=== DATASET EXTRACT ===

/-- R271, R288, R289, R295 to R299: at the head of the channel queue RGPOP removes complete entries, RGADV adds some, RECV arms its
channel, TLSIG's advance leaves, and a SEND, SENDR or SIG that has its credit becomes a message with its header; a COLL takes its
instance and passes to its sequencer. Each leaves the queue, a COLL only once its sequencer accepts it, and RGADV, RGPOP, SIG and TLSIG
retire there. A message of a channel whose route was rewritten starts only when those on the old route have ended (R210, R218:
DESIGN CHOICE, log 86). -/
def Obligations.ChannelQueueHeadActs : Prop :=
  (∀ (s : State) (t : TileId) (q : ChCmd), let x := s.tile t
    x.chanHead s.now = some q → q.guard = .yes → x.upsets = [] → s.chanCheck t x q = .start → s.routeHeld t x q.op = true →
    ∃ s', exec (.channelQueueStart t) s = .next s' ∧ (s'.tile t).chq = x.chq ∧ (s'.tile t).tx = x.tx) ∧
  ∀ (s : State) (t : TileId) (q : ChCmd), let x := s.tile t
    let message (y : Tile) (ch : Fin 256) (h : Header) (buf : Option (Fin 32)) (n : Nat) : Prop :=
      (y.chan ch).inf = (x.chan ch).inf + 1 ∧ (y.chan ch).rsv = (x.chan ch).rsv - 1 ∧ ∃ m, y.tx = x.tx ++ [m] ∧ m.id = q.id ∧
        m.ch = some ch ∧ m.head = h.pack ∧ m.buf = buf ∧ m.len = n ∧ m.size = (if h.kd = 2 then 0 else h.len + 1) ∧ m.sent = 0
    let header (ch : Fin 256) : Header :=
      { ch := ch.val, sx := tileX t, sy := tileY t, kd := 0, rop := 0, len := 0, sem := 0, inc := 0, ck := 0, cof := 0 }
    x.chanHead s.now = some q → q.guard = .yes → x.upsets = [] → s.chanCheck t x q = .start → s.routeHeld t x q.op = false →
    ∃ s', exec (.channelQueueStart t) s = .next s' ∧
      ((∀ m, q.op ≠ .coll m) → ∀ d ∈ (s'.tile t).chq, d.id ≠ q.id) ∧
      (∀ m, q.op = .send m → let n := (x.chan m.ch).bytes
        message (s'.tile t) m.ch { header m.ch with len := n - 1 } (some m.buf) n) ∧
      (∀ m op, q.op = .sendr m op → let n := (x.chan m.ch).bytes
        message (s'.tile t) m.ch { header m.ch with kd := 1, rop := op.code, len := (if op = .addFx128 then 4 * n else n) - 1 } (some m.buf) n) ∧
      (∀ m, q.op = .coll m → x.queuedRun q.id = none → let d := x.seqDir m.ch
        ((s'.tile t).chan m.ch).inst = (x.chan m.ch).inst + 1 ∧
        (∃ r ∈ (s'.tile t).seqs[d].runs, r.id = q.id ∧ r.ch = m.ch ∧ r.inst = (x.chan m.ch).inst ∧ r.src = m.buf ∧ r.queued = x.seqFull d) ∧
        (x.seqFull d = true → (s'.tile t).chq = x.chq) ∧ (x.seqFull d = false → ∀ c ∈ (s'.tile t).chq, c.id ≠ q.id)) ∧
      (∀ m p, q.op = .coll m → x.queuedRun q.id = some p → ∀ c ∈ (s'.tile t).chq, c.id ≠ q.id) ∧
      (∀ tl v, q.op = .tlsig tl v → ∃ due, let a : Advance := ⟨tl, v.setWidth 64, due, some (t, q.ctx)⟩
        s.now < due ∧ (s.fw.gap = false → s'.advances = s.advances ++ [a]) ∧
          (s.fw.gap = true → s'.advances = s.advances ∧ s'.fw.inq = s.fw.inq ++ [(some a, none)]) ∧
          ((s'.tile t).ctx q.ctx).tlOut = (x.ctx q.ctx).tlOut + 1) ∧
      (∀ sw i, q.op = .vwjoin sw → s.viewHead t sw = some (i, false) → (s'.tile t).vwWait = x.vwWait ++ [(q.id, q.ctx, sw, true)]) ∧
      (∀ sw i, q.op = .vwleave sw → s.viewHead t sw = some (i, true) → (s'.tile t).vwWait = x.vwWait ++ [(q.id, q.ctx, sw, false)]) ∧
      ((∃ ch sem inc, q.op = .sig ch sem inc) ∨ (∃ rg n, q.op = .rgadv rg n ∨ q.op = .rgpop rg n) ∨ (∃ tl v, q.op = .tlsig tl v) →
        ∀ l ∈ (s'.tile t).live, l.id ≠ q.id) ∧
      (∀ rg n, q.op = .rgpop rg n → (s'.tile t).rings[rg].cnt = x.rings[rg].cnt - BitVec.ofNat 9 n.toNat ∧
        (s'.tile t).rings[rg].head.toNat = (x.rings[rg].head.toNat + n.toNat) % x.rings[rg].e % 256) ∧
      (∀ rg n, q.op = .rgadv rg n → (s'.tile t).rings[rg].cnt = x.rings[rg].cnt + BitVec.ofNat 9 n.toNat ∧
        (s'.tile t).rings[rg].tail.toNat = (x.rings[rg].tail.toNat + n.toNat) % x.rings[rg].e % 256) ∧
      (∀ m, q.op = .recv m → ((s'.tile t).chan m.ch).arm = (x.chan m.ch).arm ++ [(m.buf, q.id, q.ctx)]) ∧
      (∀ ch sem inc, q.op = .sig ch sem inc →
        message (s'.tile t) ch { header ch with kd := 2, sem := sem.val, inc := inc.toNat } none 0)

/-- R274, R289, R310: a header binds the output it is next for; a message whose last flit has entered the link leaves, and a SEND
retires; a returned credit goes back to its window. -/
def Obligations.MessagesLeaveAndCreditsReturn : Prop :=
  ∀ (s : State) (t : TileId) (i : Fin 6) (lr : Bool) (id : Nat) (ch : Fin 256), let x := s.tile t
    (∀ d : Fin 4, x.mig = none → x.nextInput s.now lr d = some i → (∀ e : Fin 4, e ≠ d → x.nextInput s.now lr e = none) →
      ∃ s', exec (.headerForward t i lr) s = .next s' ∧
        ((if lr then (s'.tile t).outR else (s'.tile t).outC)[d]).bound = some i) ∧
    (∀ m, x.tx = [m] → m.id = id → m.done = true → m.ch.isSome = true → ∃ s', exec (.messageTransmitted t id) s = .next s' ∧
      (s'.tile t).tx = [] ∧ ∀ l ∈ (s'.tile t).live, l.id ≠ id) ∧
    (∀ w, x.credits = [w] → w.ch = ch → w.tick ≤ s.now → x.chq = [] → (x.chan ch).inf ≠ 0 →
      ∃ s', exec (.creditReturn t ch) s = .next s' ∧ (s'.tile t).credits = [] ∧
        ((s'.tile t).chan ch).cr = (x.chan ch).cr + 1 ∧ ((s'.tile t).chan ch).inf = (x.chan ch).inf - 1)

/-- R190, R195, R274, R286, R290, R293, R294: the header of a SEND or SENDR opens the message; one from a sender that the entry does
not name is dropped; the target is the oldest armed receive, the ring or the buffer of the entry, which a message waits for or is
dropped at; the first payload flit begins the engine write or reserves the ring entry; a payload flit of a SEND writes its bytes there,
one of a SENDR combines each of its elements with the element there, and both leave every other byte; the last flit ends the
write, completes the entry, retires the receive and sends the credit back. -/
def Obligations.MessagesArrive : Prop :=
  (∀ (s : State) (t : TileId) (i : Fin 6) (f : Flit) (l : List Flit) (e : Instr), let x := s.tile t
     e = .sendArrival t i ∨ e = .sendrArrival t i → x.upsets = [] → x.inC[i].fifo = f :: l →
     (x.inC[i].rx = none → f.ff = true → f.port = none →
       ∃ s' m, exec e s = .next s' ∧ (s'.tile t).inC[i].fifo = l ∧ (s'.tile t).inC[i].rx = some m ∧ m.head = f.data ∧
         m.drop = !((x.chan (Fin.ofNat 256 (f.data.toNat % 256))).names (Header.unpack f.data)) ∧ (s'.tile t).spm = x.spm) ∧
     (∀ m, x.inC[i].rx = some m → m.started = true → m.drop = true → f.lf = false →
       ∃ s', exec e s = .next s' ∧ (s'.tile t).inC[i].fifo = l ∧ (s'.tile t).spm = x.spm)) ∧
  (∀ (s : State) (t : TileId) (i : Fin 6) (f : Flit) (l : List Flit) (m : RxMsg) (b : Fin 32) (off : Nat), let x := s.tile t
     let h := Header.unpack m.head
     let n := min 16 (h.payload - m.done)
     let at_ := x.bufs[b].shadow + off + m.done
     x.inC[i].fifo = f :: l → x.inC[i].rx = some m → m.started = true → m.drop = false → m.ring = none → m.buf = some (b, off) →
     h.kd = 0 → f.lf = false → at_ + n ≤ 65536 → x.spm.wf = true →
     ∃ s', exec (.sendArrival t i) s = .next s' ∧ (s'.tile t).inC[i].fifo = l ∧
       (∀ k, k < n → (s'.tile t).spm.read (at_ + k) = BitVec.ofNat 8 (f.data.toNat / 256 ^ k)) ∧
       ∀ a, (a < at_ ∨ at_ + n ≤ a) → (s'.tile t).spm.read a = x.spm.read a) ∧
  (∀ (s : State) (t : TileId) (i : Fin 6) (f : Flit) (l : List Flit) (m : RxMsg) (b : Fin 32) (off : Nat), let x := s.tile t
     let h := Header.unpack m.head
     let n := min 16 (h.payload - m.done)
     let at_ := x.bufs[b].shadow + off + m.done
     let word (bs : List Byte) (j : Nat) : Word := leWord ((bs.drop (4 * j)).take 4)
     x.inC[i].fifo = f :: l → x.inC[i].rx = some m → m.started = true → m.drop = false → m.ring = none → m.buf = some (b, off) →
     h.kd = 1 → h.rop ≠ rAddFx → f.lf = false → at_ + n ≤ 65536 → n % 4 = 0 → x.spm.wf = true → x.upsets = [] →
     ∃ s', exec (.sendrArrival t i) s = .next s' ∧ (s'.tile t).inC[i].fifo = l ∧
       (∀ j, j < n / 4 → leWord ((s'.tile t).spm.readN (at_ + 4 * j) 4) =
         reduceWord h.rop (leWord (x.spmPrev.readN (at_ + 4 * j) 4)) (word (leBytes 16 f.data.toNat) j)) ∧
       ∀ a, (a < at_ ∨ at_ + n ≤ a) → (s'.tile t).spm.read a = x.spm.read a) ∧
  (∀ (s : State) (t : TileId) (i : Fin 6) (f : Flit) (l : List Flit) (m : RxMsg) (e : Instr), let x := s.tile t
     let h := Header.unpack m.head
     let n := min 16 (h.payload - m.done)
     let here : Nat := m.done + match m.ring, m.buf with
       | some (r, k), _ => x.rings[r].base.toNat * 32 + k % (x.rings[r].nent.toNat + 1) * ((x.rings[r].esz.toNat + 1) * 32)
       | none, some (b, off) => x.bufs[b].shadow + off
       | none, none => 0
     let ch : Fin 256 := Fin.ofNat 256 h.ch
     e = .sendArrival t i ∨ e = .sendrArrival t i → x.inC[i].fifo = f :: l → x.inC[i].rx = some m → m.started = true → m.drop = false →
     m.port = none → h.sx ≠ 511 → (m.ring.isSome = true ∨ m.buf.isSome = true) → here + n ≤ 65536 → x.spm.wf = true → x.upsets = [] →
     ∃ s', exec e s = .next s' ∧ (s'.tile t).inC[i].fifo = l ∧
       (h.kd = 0 → ∀ k, k < n → (s'.tile t).spm.read (here + k) = BitVec.ofNat 8 (f.data.toNat / 256 ^ k)) ∧
       (h.kd = 1 → h.rop = rAddFx → n = 16 →
         let r := fxAdd (BitVec.ofNat 128 (leNat (x.spmPrev.readN here 16))) f.data
         leNat ((s'.tile t).spm.readN here 16) = r.1.toNat ∧
           (r.2 = true → x.errLock = 0 → (s'.tile t).err[fxSat] = addSat32 x.err[fxSat] 1)) ∧
       (∀ a, (a < here ∨ here + n ≤ a) → (s'.tile t).spm.read a = x.spm.read a) ∧
       (f.lf = false → (s'.tile t).inC[i].rx = some { m with done := m.done + n } ∧ (s'.tile t).bufs = x.bufs ∧ (s'.tile t).rings = x.rings) ∧
       (f.lf = true → (s'.tile t).inC[i].rx = none ∧ (∀ id, m.arm = some id → ∀ k ∈ (s'.tile t).live, k.id ≠ id) ∧
         (∀ b off, m.ring = none → m.buf = some (b, off) → (s'.tile t).bufs[b] = { x.bufs[b] with wr := x.bufs[b].wr - 1 } ∧
           ∀ k, k ≠ b → (s'.tile t).bufs[k] = x.bufs[k]) ∧
         (∀ r k, m.ring = some (r, k) → x.rings[r].ended = [(m.fill, false)] →
           (s'.tile t).rings[r] = { x.rings[r] with ended := [], cnt := x.rings[r].cnt + 1, infl := x.rings[r].infl - 1 }) ∧
         (x.mig = none → ∃ due, s.now ≤ due ∧ (s'.tile h.sender).credits = (s.tile h.sender).credits ++ [⟨due, ch⟩]) ∧
         (x.mig.isSome = true → (s'.tile t).owed = x.owed ++ [(h.sender, ch)]))) ∧
  (∀ (x : Tile) (h : Header), let c := x.chan (Fin.ofNat 256 h.ch)
     let fits (b : Fin 32) (off : Nat) : Prop := x.bufs[b].v = true ∧ off + h.payload ≤ (x.bufs[b].size.toNat + 1) * 128
     let free (b : Fin 32) : Prop := b ∉ x.publishing ∧ x.bufs[b].rd = 0 ∧ x.bufs[b].wr ≠ 15
     let lands (b : Fin 32) (off : Nat) (arm : Option Nat) : Prop := (¬ fits b off → x.rxTarget h = .drop arm) ∧
       (fits b off → ¬ free b → x.rxTarget h = .wait) ∧ (fits b off → free b → x.rxTarget h = .buf b off arm)
     (∀ b id k l, c.arm = (b, id, k) :: l → lands b 0 (some id)) ∧
     (c.arm = [] → c.tk = true → lands (Fin.ofNat 32 c.tgt.toNat) (4 * c.toff.toNat) none) ∧
     (c.arm = [] → c.tk = false → let r : Fin 8 := Fin.ofNat 8 c.tgt.toNat
       let g := x.rings[r]
       let bad : Prop := g.v = false ∨ (g.esz.toNat + 1) * 32 < h.payload ∨ h.kd = 1
       let full : Prop := g.nent.toNat + 1 ≤ g.cnt.toNat + g.infl.toNat
       (bad → x.rxTarget h = .drop none) ∧ (¬ bad → full → x.rxTarget h = .wait) ∧ (¬ bad → ¬ full → x.rxTarget h = .ring r))) ∧
  ∀ (s : State) (t : TileId) (i : Fin 6) (f : Flit) (l : List Flit) (m : RxMsg) (e : Instr), let x := s.tile t
    let h := Header.unpack m.head
    let n := min 16 h.payload
    let ch : Fin 256 := Fin.ofNat 256 h.ch
    e = .sendArrival t i ∨ e = .sendrArrival t i → x.inC[i].fifo = f :: l → x.inC[i].rx = some m → m.started = false → m.drop = false →
    m.done = 0 → m.ring = none → m.buf = none → m.arm = none → x.spm.wf = true → x.upsets = [] →
    (x.rxTarget h = .wait → ∃ s', exec e s = .next s' ∧ s'.tile t = x) ∧
    (∀ arm, x.rxTarget h = .drop arm → f.lf = false → ∃ s' m', exec e s = .next s' ∧ (s'.tile t).inC[i].fifo = l ∧
      (s'.tile t).inC[i].rx = some m' ∧ m'.drop = true ∧ m'.arm = arm ∧ (s'.tile t).spm = x.spm ∧
      (x.errLock = 0 → (s'.tile t).err[badData] = addSat32 x.err[badData] 1) ∧
      ((s'.tile t).chan ch).arm = if arm.isSome then (x.chan ch).arm.drop 1 else (x.chan ch).arm) ∧
    (∀ b off arm, x.rxTarget h = .buf b off arm → let at_ := x.bufs[b].shadow + off
      at_ + n ≤ 65536 → ∃ s', exec e s = .next s' ∧ (s'.tile t).inC[i].fifo = l ∧
        (s'.tile t).bufs[b] = { x.bufs[b] with wr := if f.lf then x.bufs[b].wr else x.bufs[b].wr + 1, sd := true } ∧
        ((s'.tile t).chan ch).arm = (if arm.isSome then (x.chan ch).arm.drop 1 else (x.chan ch).arm) ∧
        (h.kd = 0 → ∀ k, k < n → (s'.tile t).spm.read (at_ + k) = BitVec.ofNat 8 (f.data.toNat / 256 ^ k)) ∧
        ∀ a, (a < at_ ∨ at_ + n ≤ a) → (s'.tile t).spm.read a = x.spm.read a) ∧
    ∀ r, x.rxTarget h = .ring r → let g := x.rings[r]
      let at_ := g.base.toNat * 32 + g.tail.toNat % (g.nent.toNat + 1) * ((g.esz.toNat + 1) * 32)
      f.lf = false → at_ + n ≤ 65536 → ∃ s', exec e s = .next s' ∧ (s'.tile t).inC[i].fifo = l ∧
        (s'.tile t).rings[r].tail = BitVec.ofNat 8 ((g.tail.toNat + 1) % (g.nent.toNat + 1)) ∧
        (s'.tile t).rings[r].infl = g.infl + 1 ∧ (s'.tile t).rings[r].cnt = g.cnt ∧ (s'.tile t).rings[r].head = g.head ∧
        (h.kd = 0 → ∀ k, k < n → (s'.tile t).spm.read (at_ + k) = BitVec.ofNat 8 (f.data.toNat / 256 ^ k)) ∧
        ∀ a, (a < at_ ∨ at_ + n ≤ a) → (s'.tile t).spm.read a = x.spm.read a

===

▶ [WHAT YOU ARE ASKED TO DO]:
Copy here each line of the preceding records with "advances" in it.

▶ [RESPONSE]:
        s.now < due ∧ (s.fw.gap = false → s'.advances = s.advances ++ [a]) ∧
          (s.fw.gap = true → s'.advances = s.advances ∧ s'.fw.inq = s.fw.inq ++ [(some a, none)]) ∧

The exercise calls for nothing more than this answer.